Sat Feb 27, 2021
CRISPR technology is a powerful tool to edit genomes. It permits researchers for altering DNA sequence very easily and modify the gene functions. When the components of CRISPR are transferred into more complex organisms, it manipulates the structure of genes. Genetic engineering using CRISPER technology has brought a revolutionary change in the medical field.
CRISPR-Cas9 was adopted from a genome editing system, which is occurring naturally in bacteria. These bacteria capture snippets of DNA. On the other hand, the DNA originates from invading viruses and uses it for creating DNA segments, which is known as CRISPR arrays. Genetic engineering using CRISPER technology has been used to mass-produce insulin, for treating infertility, monoclonal antibodies, human growth hormones, human albumin, vaccines, antihemophilic factors and many other drugs. In medical research, genetic engineering using CRISPER technology facilitates to discover the function of certain genes.
CRISPR (Clustered Regularly Interspaced Short Palindromic Repeat) refers to the exceptional organization of short, palindromic (partially) repeated DNA sequence, especially found in the genomes of bacteria and microorganisms. It is a crucial component of the immune system. This immune system protects an organism’s health and well-being. Like human cells, the virus can invade in bacterial cells too, which is small and infectious. In the case of viral infection, the CRISPR immune system can thwart the attack. It destroys the genome invaded by a virus. The genome of the virus continues to replicate the genetic material, which in turn protects the bacteria from ongoing viral infections.

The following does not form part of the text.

-- ==== Sys2Proof/Machine/Dispatch.lean ====
section
/-! DEFINITION. One arm per command: each calls its meaning. -/

namespace Sys2Proof.Machine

Since its discovery almost a decade ago, the class of prokaryotic immune system (CRISPER-Cas) has afforded a suite of genetic tools. This system has revolutionized medical research in a model organism, which covers all domain of life. According to recent reports, CRISPER-Cas systems can harness to engineer phages genetically, that can infect diverse hosts. It involves three major types.

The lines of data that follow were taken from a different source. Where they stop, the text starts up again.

/-- A register's field reads back what was set, within its width; the register's other fields and every other register stay (R7). -/
def Obligations.FieldsReadBackWhatIsSet : Prop :=
  (∀ (s : State) (r : RegName) (f : Fl) (i x : Nat), f.ok = true → (s.setFld r f i x).fld r f i = x % 2 ^ (f.hi + 1 - f.lo)) ∧
  (∀ (s : State) (r : RegName) (f g : Fl) (i x : Nat), f.ok = true → g.ok = true → f.apart g = true →
    (s.setFld r f i x).fld r g i = s.fld r g i) ∧
  (∀ (s : State) (r r' : RegName) (f : Fl) (i x i' w' : Nat), regKey r' i' w' ≠ regKey r i 0 →
    (s.setFld r f i x).reg r' i' w' = s.reg r' i' w')

/-- What is written to HBM reads back, every other byte of HBM reads as before, and no other memory changes; a whole line ends its poison,
and a part of a poisoned line changes nothing (R666), nor does a write to a controller that has left service (Table 16-6). -/
def Obligations.HbmReadsBackWhatIsWritten : Prop :=
  ∀ (s : State) (a : Nat) (bs : List Byte),
    (s.flt.hbmOut.contains (hbmStack a) = false → s.hbmPoisoned (a / 64) = false ∨ (a % 64 = 0 ∧ bs.length = 64) →
      let t := (s.hbmWrite a bs).1
      memRead t.mem.hbm a bs.length = bs ∧
      (∀ b, b < a ∨ a + bs.length ≤ b → memGet t.mem.hbm b = memGet s.mem.hbm b) ∧
      t.mem.store = s.mem.store ∧ t.mem.bench = s.mem.bench ∧ t.mem.vreg = s.mem.vreg ∧ t.regs = s.regs ∧ t.queues = s.queues ∧
      (s.hbmWrite a bs).2 = false) ∧
    (s.hbmPoisoned (a / 64) = true → ¬ (a % 64 = 0 ∧ bs.length = 64) → s.hbmWrite a bs = (s, true)) ∧
    (s.flt.hbmOut.contains (hbmStack a) = true → s.hbmWrite a bs = (s, true))

/-- A counter adds what is counted modulo 2^48; its WRAP flag, bit 48, is set by an increment that passes 2^48 − 1 and stays set until it is
cleared; no other counter changes (R712, R714). -/
def Obligations.CountersWrap : Prop :=
  ∀ (s : State) (kind inst ev n : Nat), n < 2 ^ 48 →
    let c := (tabGet 0 s.pmc (pmcAgent kind inst ev)).toNat
    let d := (tabGet 0 (s.count kind inst ev n).pmc (pmcAgent kind inst ev)).toNat
    d % 2 ^ 48 = (c + n) % 2 ^ 48 ∧ (2 ^ 48 ≤ d ↔ 2 ^ 48 ≤ c ∨ 2 ^ 48 ≤ c % 2 ^ 48 + n) ∧
    ∀ j, j ≠ pmcAgent kind inst ev → tabGet 0 (s.count kind inst ev n).pmc j = tabGet 0 s.pmc j

/-- Commands that write registers alone: which registers they write; every other register, every memory, every queue and every other part of
the state stays (R532, R555, R628, R690, R722). -/
def Obligations.RegisterCommandsChangeTheirRegisters : Prop :=
  ∀ s : State, s.clocked = true →
    (∀ (i : Fin 8) (o : Fin 16) (d : BitVec 7), ∃ t, exec (.txnCommit i o d) s = .next t ∧ RegsOnly [regKey .txnCtl i 0, regKey .txnStatus i 0] s t) ∧
    (∀ (k : Fin 16) (id p : BitVec 16), ∃ t, exec (.hifLeaseClaim k id p) s = .next t ∧ RegsOnly [regKey .hifLease k 0] s t) ∧
    (∀ w : BitVec 16, ∃ t, exec (.i3cWriteBudget w) s = .next t ∧ RegsOnly [regKey .pwrBudget 0 0] s t) ∧
    (∃ t, exec .entropyHealthFail s = .next t ∧ RegsOnly [regKey .secStatus 0 0] s t) ∧
    (∀ c, c = Instr.awlEnable ∨ c = Instr.awlDisable ∨ c = Instr.awlStartDone ∨ c = Instr.awlDrainDone →
      ∃ t, exec c s = .next t ∧ RegsOnly [regKey .awlCtl 0 0, regKey .awlStatus 0 0] s t)

/-- A write that fits a register changes the RW bits and clears the W1C bits that its view lists and that it covers, those with 1 in the
write, and no others; a selection register of a window is the window's own; PMC_DATA takes only the clear of WRAP, PMC_BW_CFG a window of 10
to 20, RST_FW_LOAD a write before the release, and FLS_PW, which reads nothing, its bytes; a trigger and a register with a command of its
own are left to that command; an access that R4 calls malformed changes nothing and is logged, and a read of that kind answers ones; AWL
registers without TEST_ENABLE answer TEST_DENIED, and OK with it (R3, R4, R7, R9, R496, R718, R725, R729, R730, R732, R738). -/
def Obligations.RegistersTakeWrites : Prop :=
  (∀ (s : State) (v : View) (off len value : Nat) (r : RegName) (i w : Nat) (m x : Word), s.clocked = true ∨ (v = .P ∧ runsStopped r = true) →
    inAperture v off len = false → badAccess v off len = false → locate v off = some (r, i, w) → (v = .U → (regRow r).u = true) →
    coverMask off len = m → BitVec.ofNat 64 (value % 2 ^ (8 * len) * 2 ^ (8 * (off % 8))) = x →
    let new (old : Word) : Word := writeBits (regFields r) v m old x
    let plain : State := s.setReg r i w (new (s.reg r i w))
    let run := exec (.registerWrite v off len value) s
    (ownCommand r m x = true → run = .next s) ∧
    (ownCommand r m x = false → isAwl r = false → r ≠ .pmcData → r ≠ .pmcBwCfg → r ≠ .flsPw → r ≠ .rstFwLoad →
      (v = .P ∨ ownRef r = none → run = .next plain) ∧
      (∀ k, v = .U → ownRef r = some k → r ≠ .pmcRef ∨ s.ctrUser = true →
        run = .next { s with uregs := tabUpd 0 s.uregs (winOf off * 8 + k) new }) ∧
      (v = .U → r = .pmcRef → s.ctrUser = false → run = .next s)) ∧
    (ownCommand r m x = false →
      (∀ k, r = .pmcData → s.pmcSel v (winOf off) = some k → (x &&& m).toNat.testBit 63 = true → run = .next
        { s with pmc := tabUpd 0 s.pmc k (fun c => BitVec.ofNat 49 (c.toNat % 2 ^ 48)) }) ∧
      (r = .pmcData → s.pmcSel v (winOf off) = none ∨ (x &&& m).toNat.testBit 63 = false → run = .next s) ∧
      (∀ n, r = .pmcBwCfg → getFl fPmcBwCfgLog2Window (new (s.reg r i w)) = n →
        (10 ≤ n → n ≤ 20 → run = .next plain) ∧ (n < 10 ∨ 20 < n → run = .next s)) ∧
      (r = .flsPw → run = .next (s.setReg r i w ((s.reg r i w &&& ~~~m) ||| (x &&& m)))) ∧
      (r = .rstFwLoad → s.released = false → run = .next plain) ∧ (r = .rstFwLoad → s.released = true → run = .next s) ∧
      (isAwl r = true → v = .P → r ≠ .awlStatus → s.testEnable = false →
        run = .next (s.setFld .awlStatus fAwlStatusCode 0 codeTestDenied.toNat)) ∧
      (isAwl r = true → v = .P → r ≠ .awlStatus → r ≠ .awlCtl → s.testEnable = true →
        run = .next ((s.setReg r i w (clampAwl r (new (s.reg r i w)))).setFld .awlStatus fAwlStatusCode 0 codeOk.toNat)))) ∧
  (∀ (l : List Fl) (v : View) (m old x : Word) (b : Nat),
    let lists (a : Acc) : Bool := (fieldMask l (fun f => f.acc == a && f.seen v)).getLsbD b && m.getLsbD b
    (writeBits l v m old x).getLsbD b = if (lists .w1c && x.getLsbD b) = true then false else if lists .rw = true then x.getLsbD b else old.getLsbD b) ∧
  (∀ (s : State) (v : View) (off len value : Nat), s.clocked = true → badAccess v off len = true →
    (inAperture v off len = false → exec (.registerWrite v off len value) s = .next (s.postMalformed v off len true)) ∧
    exec (.malformedRead v off len) s = .next ((s.postMalformed v off len false).toHost (.regData (List.replicate len 0xFF))))

/-- SEC_ATT_DATA returns the 8 bytes of the last finished report at byte 8 × SEC_ATT_IDX; it reads 0 while BUSY is set and for an index
above 469 (R700). -/
def Obligations.AttestationDataReads : Prop :=
  ∀ s : State, s.clocked = true → ∃ off, locate .P off = some (.secAttData, 0, 0) ∧
    (let k := s.fld .secAttIdx fSecAttIdxIdx
    (k ≤ 469 → s.fld .secAttCtl fSecAttCtlBusy = 0 → s.readReg .P off 8 = leField s.sec.report (8 * k) 8) ∧
    (s.fld .secAttCtl fSecAttCtlBusy ≠ 0 ∨ 469 < k → s.readReg .P off 8 = 0))

/-- A 257th shadow write rolls its transaction back with TXN_FULL, and a write of ABORT rolls an OPEN one back with TXN_ABORTED; a rollback
discards every shadow write, releases every domain and returns the slot to IDLE with its code (R554, R557). -/
def Obligations.RolledBackTransactions : Prop :=
  (∀ (s : State) (i : Fin 8) (c : Code),
    let t := s.rollback i c
    (t.txn i).shadow = [] ∧ (t.txn i).domains = 0 ∧ t.txnState i = 0 ∧ t.fld .txnStatus fTxnStatusCode i = c.toNat) ∧
  (∀ (s : State) (i : Fin 8) (owner : Fin 16) (dom : BitVec 7), s.clocked = true → s.txnState i = 1 →
    exec (.txnAbort i owner dom) s = .next ((s.keepCtl i owner dom.toNat).rollback i codeTxnAborted)) ∧
  (∀ (s : State) (off len value : Nat) (r : RegName) (n w d j : Nat), s.clocked = true → inAperture .P off len = false →
    badAccess .P off len = false → locate .P off = some (r, n, w) → domainOf r w = some d → s.openFor d = some j →
    256 ≤ s.fld .txnStatus fTxnStatusWrites j → exec (.shadowWrite off len value) s = .next (s.rollback j codeTxnFull))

Type I, II and III can be used as a rigorous tool to facilitate phage genome engineering. This study demonstrates that all members of three families of tailed phages were successfully replaced by applying a variation of the equal basic approach. In the process, CRISPR-Cas is used as a defense-mechanism to counter select phages, which have combined with a ‘donor DNA’. The donor DNA comprises a segment of the phage genome, bearing the desired mutation.
With a treasure of phage genetic diversity, engineers can unlock the secret of phage genes of undiscovered functions. CRISPER-Cas system with diverse organisms can harness to gear up phage evolution. The best part is the entire process can be performed in a controlled environment to introduce precise and desired mutations.
Another potential setback encoded CRISPR-Cas inhibitors might undermine the effort. After encountering one such phase, it is quite a challenging job to find the right CRISPR type. As the system contains a diverse, functional, and (restively) widespread heterologous hosts; it not impossible to get the desired mutation. Moreover, RNA genomes phages can feasibly access and engineer the targeted RNA and phages (that infect archaea) with genetic engineering using CRISPR technology.
Therefore it is plausible to envision the nature’s suite of the CRISPR system. Eventually, it will become an indispensable tool for bacteriophage research. In addition, it will significantly advance the basic understanding of phage biology and gear up the acceleration of the novel technology, depends on the pervasive organisms.